### Exercise objective
All of the entries are to be returned word for word.

-.-.-

-- ==== Sys2Proof/Machine/Operands.lean ====
section
/-! DEFINITION. The expander word (30_encoding.md R81 to R83), the response word (R89), the operand forms a micro-step
reads, and the micro-programs built from them (10_state.md R24, 40_byte_transfer.md R110, R112). -/

namespace Sys2Proof.Machine

/-- `XW(n, rs, en)` with the backlight bit `bl`: `n ## BL ## en ## 0 ## rs` (R81). -/
def expanderWord (n : Nibble) (bl rs en : Bit) : Byte := n ++ bl ++ en ++ 0b0#1 ++ rs

/-- Pin `RS`, bit 0 (R33). -/
def rsPin (w : Byte) : Bit := w.extractLsb' 0 1

/-- Pin `E`, bit 2 (R33). -/
def enablePin (w : Byte) : Bool := Byte.bit w 2

/-- The four data pins, bits 7:4 (R33, R82). -/
def dataPins (w : Byte) : Nibble := w.extractLsb' 4 4

/-- `b[7:4]` (R53). -/
def highNibble (b : Byte) : Nibble := b.extractLsb' 4 4

/-- `b[3:0]` (R53). -/
def lowNibble (b : Byte) : Nibble := b.extractLsb' 0 4

/-- The response word of a code, format `RS2` (R89). -/
def Response.word : Response → ResponseWord
  | .ok         => 0b00
  | .busFail    => 0b01
  | .uninit     => 0b10
  | .illegalReq => 0b11

/-- The code of a response word (R89). -/
def Response.ofWord (w : ResponseWord) : Response :=
  if w = 0b00#2 then .ok else if w = 0b01#2 then .busFail else if w = 0b10#2 then .uninit else .illegalReq

/-- Where the nibble of a micro-step comes from (R24, R65). -/
inductive NibbleSource where
  | drHigh
  | drLow
  | const (n : Nibble)
  deriving DecidableEq, Repr

/-- Where the mode bit of a micro-step comes from (R22, R24). -/
inductive ModeSource where
  | rsr
  | zero
  deriving DecidableEq, Repr

/-- Which delay a micro-step asks for (R24). -/
inductive DelaySource where
  | tInit1
  | tInit2
  deriving DecidableEq, Repr

/-- A micro-step: one bus write or one delay (R24). -/
inductive MicroStep where
  | write (n : NibbleSource) (rs : ModeSource) (en : Bit)
  | delay (t : DelaySource)
  deriving DecidableEq, Repr

def NibbleSource.value (s : State) : NibbleSource → Nibble
  | .drHigh  => highNibble s.dr
  | .drLow   => lowNibble s.dr
  | .const n => n

def ModeSource.value (s : State) : ModeSource → Bit
  | .rsr  => s.rsr
  | .zero => 0

def DelaySource.value (s : State) : DelaySource → Nat
  | .tInit1 => s.params.tInit1Ms
  | .tInit2 => s.params.tInit2Ms

/-- The word a write micro-step puts on the bus; `BL` is read when the word is built (R81). -/
def writeWord (n : NibbleSource) (rs : ModeSource) (en : Bit) (s : State) : Byte :=
  expanderWord (n.value s) s.bl (rs.value s) en

/-- `NibblePulse(n, rs)`: setup, raise, drop (R83, R110). -/
def nibblePulse (n : NibbleSource) (rs : ModeSource) : List MicroStep :=
  [.write n rs 0, .write n rs 1, .write n rs 0]

/-- The micro-programs (R24; `XFER` R112, `INIT` R131, `SETBL` R145). -/
def microProgram : Op → List MicroStep
  | .xfer  => nibblePulse .drHigh .rsr ++ nibblePulse .drLow .rsr
  | .init  => nibblePulse (.const 0x3) .zero ++ [.delay .tInit1] ++ nibblePulse (.const 0x3) .zero
                ++ [.delay .tInit2] ++ nibblePulse (.const 0x3) .zero ++ nibblePulse (.const 0x2) .zero
  | .setbl => [.write (.const 0x0) .zero 0]

/-- Every micro-program has the length R24 gives it. -/
theorem microProgram_length (op : Op) : (microProgram op).length = op.len := by cases op <;> rfl

/-- Micro-step `i` of `op`. -/
def microStep (op : Op) (i : Fin op.len) : MicroStep :=
  (microProgram op).get (i.cast (microProgram_length op).symm)

end Sys2Proof.Machine
end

-.-.-

### Completed task
-- ==== Sys2Proof/Machine/Operands.lean ====
section
/-! DEFINITION. The expander word (30_encoding.md R81 to R83), the response word (R89), the operand forms a micro-step
reads, and the micro-programs built from them (10_state.md R24, 40_byte_transfer.md R110, R112). -/

namespace Sys2Proof.Machine

/-- `XW(n, rs, en)` with the backlight bit `bl`: `n ## BL ## en ## 0 ## rs` (R81). -/
def expanderWord (n : Nibble) (bl rs en : Bit) : Byte := n ++ bl ++ en ++ 0b0#1 ++ rs

/-- Pin `RS`, bit 0 (R33). -/
def rsPin (w : Byte) : Bit := w.extractLsb' 0 1

/-- Pin `E`, bit 2 (R33). -/
def enablePin (w : Byte) : Bool := Byte.bit w 2

/-- The four data pins, bits 7:4 (R33, R82). -/
def dataPins (w : Byte) : Nibble := w.extractLsb' 4 4

/-- `b[7:4]` (R53). -/
def highNibble (b : Byte) : Nibble := b.extractLsb' 4 4

/-- `b[3:0]` (R53). -/
def lowNibble (b : Byte) : Nibble := b.extractLsb' 0 4

/-- The response word of a code, format `RS2` (R89). -/
def Response.word : Response → ResponseWord
  | .ok         => 0b00
  | .busFail    => 0b01
  | .uninit     => 0b10
  | .illegalReq => 0b11

/-- The code of a response word (R89). -/
def Response.ofWord (w : ResponseWord) : Response :=
  if w = 0b00#2 then .ok else if w = 0b01#2 then .busFail else if w = 0b10#2 then .uninit else .illegalReq

/-- Where the nibble of a micro-step comes from (R24, R65). -/
inductive NibbleSource where
  | drHigh
  | drLow
  | const (n : Nibble)
  deriving DecidableEq, Repr

/-- Where the mode bit of a micro-step comes from (R22, R24). -/
inductive ModeSource where
  | rsr
  | zero
  deriving DecidableEq, Repr

/-- Which delay a micro-step asks for (R24). -/
inductive DelaySource where
  | tInit1
  | tInit2
  deriving DecidableEq, Repr

/-- A micro-step: one bus write or one delay (R24). -/
inductive MicroStep where
  | write (n : NibbleSource) (rs : ModeSource) (en : Bit)
  | delay (t : DelaySource)
  deriving DecidableEq, Repr

def NibbleSource.value (s : State) : NibbleSource → Nibble
  | .drHigh  => highNibble s.dr
  | .drLow   => lowNibble s.dr
  | .const n => n

def ModeSource.value (s : State) : ModeSource → Bit
  | .rsr  => s.rsr
  | .zero => 0

def DelaySource.value (s : State) : DelaySource → Nat
  | .tInit1 => s.params.tInit1Ms
  | .tInit2 => s.params.tInit2Ms

/-- The word a write micro-step puts on the bus; `BL` is read when the word is built (R81). -/
def writeWord (n : NibbleSource) (rs : ModeSource) (en : Bit) (s : State) : Byte :=
  expanderWord (n.value s) s.bl (rs.value s) en

/-- `NibblePulse(n, rs)`: setup, raise, drop (R83, R110). -/
def nibblePulse (n : NibbleSource) (rs : ModeSource) : List MicroStep :=
  [.write n rs 0, .write n rs 1, .write n rs 0]

/-- The micro-programs (R24; `XFER` R112, `INIT` R131, `SETBL` R145). -/
def microProgram : Op → List MicroStep
  | .xfer  => nibblePulse .drHigh .rsr ++ nibblePulse .drLow .rsr
  | .init  => nibblePulse (.const 0x3) .zero ++ [.delay .tInit1] ++ nibblePulse (.const 0x3) .zero
                ++ [.delay .tInit2] ++ nibblePulse (.const 0x3) .zero ++ nibblePulse (.const 0x2) .zero
  | .setbl => [.write (.const 0x0) .zero 0]

/-- Every micro-program has the length R24 gives it. -/
theorem microProgram_length (op : Op) : (microProgram op).length = op.len := by cases op <;> rfl

/-- Micro-step `i` of `op`. -/
def microStep (op : Op) (i : Fin op.len) : MicroStep :=
  (microProgram op).get (i.cast (microProgram_length op).symm)

end Sys2Proof.Machine
end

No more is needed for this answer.